= David J. Hall (photographer) =

Underwater wildlife photographer, author, and naturalist

David J. Hall (born October 2, 1943) is an underwater wildlife photographer, author, and naturalist. His photographs have appeared in hundreds of books, magazines, calendars, and other print media worldwide, including National Geographic, Smithsonian, Natural History, Sierra, Time, Science, Scientific American, Geo, Terre Sauvage, and BBC Wildlife. He is the recipient of many awards, including first place in two categories of the BBC Wildlife Photographer of the Year, first place in both the Nature's Best and Sierra magazine competitions, and third place in the Festival Mondial de l'Image Sous-Marine. He is also the recipient of an award from the International Institute for Species Exploration, for research leading to his co-authorship of the description of Histiophryne psychedelica, Psychedelic Frogfish, and generally considered to be one of the ten most significant new species described in 2009.

David Hall has written for photographic, scientific, natural history, and diving-oriented publications, and is the author or co-author of ten educational books for children. His most recent book, published in the United States, Canada, United Kingdom, and Germany, is Beneath Cold Seas: The Underwater Wilderness of the Pacific Northwest. Of Beneath Cold Seas, Christopher Newbert (author of the best-selling Within a Rainbowed Sea) has said: “David Hall shoots with the inquiring and exacting eye of a scientist yet the soul and vision of an artist, combining the two to produce uniquely beautiful underwater images that educate as much as they inspire.”

Hall began scuba diving in the 1960s and photographing underwater shortly thereafter.
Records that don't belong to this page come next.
theorem patternMissing_acts (p : Part) (n : Nat) (s : State) : Acts p quiet s (State.patternMissing p n s) := by
  unfold State.patternMissing
  repeat' first
    | fail_if_no_progress extract_lets
    | (with_reducible apply Acts.ite) <;> intro _
    | with_reducible apply Acts.refl
    | with_reducible assumption
    | with_reducible apply modLink_trans
    | with_reducible apply linkDown_trans
    | split
    | dsimp -zeta only
    | dsimp +zetaDelta -zeta only
theorem patternMissing_trans {p : Part} {n : Nat} {s : State} {s₀ : State} (h₀ : Acts p quiet s₀ s) : Acts p quiet s₀ (State.patternMissing p n s) := h₀.trans (patternMissing_acts ..)
theorem patternMissing_keep {p : Part} {n : Nat} {s : State} {s₀ : State} (h₀ : Keep quiet s₀ s) : Keep quiet s₀ (State.patternMissing p n s) := h₀.trans (patternMissing_acts ..).keep

theorem laneStamp_acts (p : Part) (n coarse bin : Nat) (twin : Option Int) (s : State) : Acts p quiet s (State.laneStamp p n coarse bin twin s).2 := by
  unfold State.laneStamp
  repeat' first
    | fail_if_no_progress extract_lets
    | (with_reducible apply Acts.iteS) <;> intro _
    | (with_reducible apply Acts.iteS2) <;> intro _
    | (with_reducible apply Acts.ite) <;> intro _
    | with_reducible apply Acts.refl
    | with_reducible assumption
    | dsimp -zeta only
    | with_reducible exact pairEdge_trans (a := .lane p _) ‹_›
    | with_reducible exact pairEdge_trans (a := .timing p) ‹_›
    | refine pairEdge_trans (a := .lane p _) ?_
    | refine pairEdge_trans (a := .timing p) ?_
    | dsimp -zeta only
    | dsimp +zetaDelta -zeta only
theorem laneStamp_trans {p : Part} {n coarse bin : Nat} {twin : Option Int} {s : State} {s₀ : State} (h₀ : Acts p quiet s₀ s) : Acts p quiet s₀ (State.laneStamp p n coarse bin twin s).2 := h₀.trans (laneStamp_acts ..)
theorem laneStamp_keep {p : Part} {n coarse bin : Nat} {twin : Option Int} {s : State} {s₀ : State} (h₀ : Keep quiet s₀ s) : Keep quiet s₀ (State.laneStamp p n coarse bin twin s).2 := h₀.trans (laneStamp_acts ..).keep

theorem execFrameReceive_acts (p : Part) (n : Nat) (x : RxFrame) (s : State) : KeepO quiet s (execFrameReceive p n x s) := by
  unfold execFrameReceive
  repeat' first
    | fail_if_no_progress extract_lets
    | (with_reducible apply KeepO.ite) <;> intro _
    | with_reducible apply KeepO.next
    | (with_reducible apply Keep.ite) <;> intro _
    | with_reducible apply Keep.refl
    | with_reducible assumption
    | with_reducible apply modLink_keep
    | with_reducible apply linkStep_keep
    | with_reducible apply takeAck_keep
    | with_reducible apply takeHeader_keep
    | with_reducible apply badHeader_keep
    | with_reducible apply takeAnnounced_keep
    | with_reducible apply headerExchange_keep
    | with_reducible apply takeCodewords_keep
    | with_reducible apply patternMissing_keep
    | with_reducible apply laneStamp_keep
    | split
    | dsimp -zeta only
    | dsimp +zetaDelta -zeta only

theorem slotLost_acts (n : Nat) (s : State) : Acts .sc quiet s (State.slotLost n s) := by
  unfold State.slotLost
  repeat' first
    | fail_if_no_progress extract_lets
    | (with_reducible apply Acts.ite) <;> intro _
    | with_reducible apply Acts.refl
    | with_reducible assumption
    | with_reducible apply bump_trans
    | with_reducible apply modLink_trans
    | with_reducible apply suspect_trans
    | ((with_reducible apply Acts.foldl_trans); intro _ _)
    | (with_reducible apply Acts.snd; with_reducible assumption)
    | split
    | dsimp -zeta only
    | dsimp +zetaDelta -zeta only
theorem slotLost_trans {n : Nat} {s : State} {s₀ : State} (h₀ : Acts .sc quiet s₀ s) : Acts .sc quiet s₀ (State.slotLost n s) := h₀.trans (slotLost_acts ..)
theorem slotLost_keep {n : Nat} {s : State} {s₀ : State} (h₀ : Keep quiet s₀ s) : Keep quiet s₀ (State.slotLost n s) := h₀.trans (slotLost_acts ..).keep

theorem execPkgSlotReceive_acts (n : Nat) (x : RxSlot) (s : State) : KeepO quiet s (execPkgSlotReceive n x s) := by
  unfold execPkgSlotReceive
  repeat' first
    | fail_if_no_progress extract_lets
    | (with_reducible apply KeepO.ite) <;> intro _
    | with_reducible apply KeepO.next
    | (with_reducible apply Keep.ite) <;> intro _
    | with_reducible apply Keep.refl
    | with_reducible assumption
    | with_reducible apply put_keep
    | with_reducible apply bump_keep
    | with_reducible apply modLink_keep
    | with_reducible apply linkStep_keep
    | with_reducible apply takeSlot_keep
    | with_reducible apply takeAck_keep
    | with_reducible apply takeTunnel_keep
    | with_reducible apply takeTel_keep
    | with_reducible apply takeHeader_keep
    | with_reducible apply badHeader_keep
    | with_reducible apply headerExchange_keep
    | with_reducible apply takeUncorr_keep
    | with_reducible apply laneStamp_keep
    | with_reducible apply slotLost_keep
    | ((with_reducible apply Keep.foldl_trans); intro _ _)
    | (with_reducible apply Keep.snd; with_reducible assumption)
    | split
    | dsimp -zeta only
    | dsimp +zetaDelta -zeta only

end Sys2Proof.Machine
end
He discovered a love of nature and its inhabitants at an early age, and began photographing marine life primarily as a means to document the species he encountered. What started as a scientific endeavor, however, evolved into an artistic one. He began photographing professionally in 1980 and now sees his work as serving both aesthetic and environmental goals: "It has always been my hope that my fascination with, and respect for, all living things would show in my work and help to inspire similar feelings in others."

Hall has photographed in more than thirty countries or territories, including Australia, Bahamas, Belize, Canada, Cayman Islands, Costa Rica, Dominica, Dominican Republic, Ecuador (Galápagos), Egypt, Fiji, Indonesia, Israel, Japan, Malaysia, Maldives, Mexico, Micronesia, Myanmar, Netherlands (Bonaire), New Zealand, Palau, Papua New Guinea, Philippines, Seychelles, Solomon Islands, St. Vincent, Thailand, and Vanuatu.

Hall earned a B.S. in zoology and an M.D., and he practiced for several years as a diagnostic radiologist before retiring from medicine and becoming a full-time wildlife photographer.

David Hall resides in Woodstock, New York, with his wife, Gayle Jamison, who is also an award-winning wildlife photographer. He has two children, both of whom are certified scuba divers.

==Selected credits==
- U.S. Magazines: Audubon, International Wildlife, National Geographic, Natural History, Oceans, Ocean Realm, Omni, Skin Diver, Sierra, Smithsonian, Time.
- International: Airone (Italy), BBC Wildlife (UK), Equinox (Canada), Geo (Germany), Sinra (Japan), Terre Sauvage (France).
- Calendars: Audubon, Sierra Club, World Wildlife Fund, Inner Reflection.
- Advertising: Discovery Channel, Microsoft, Nature Conservancy, Nikon.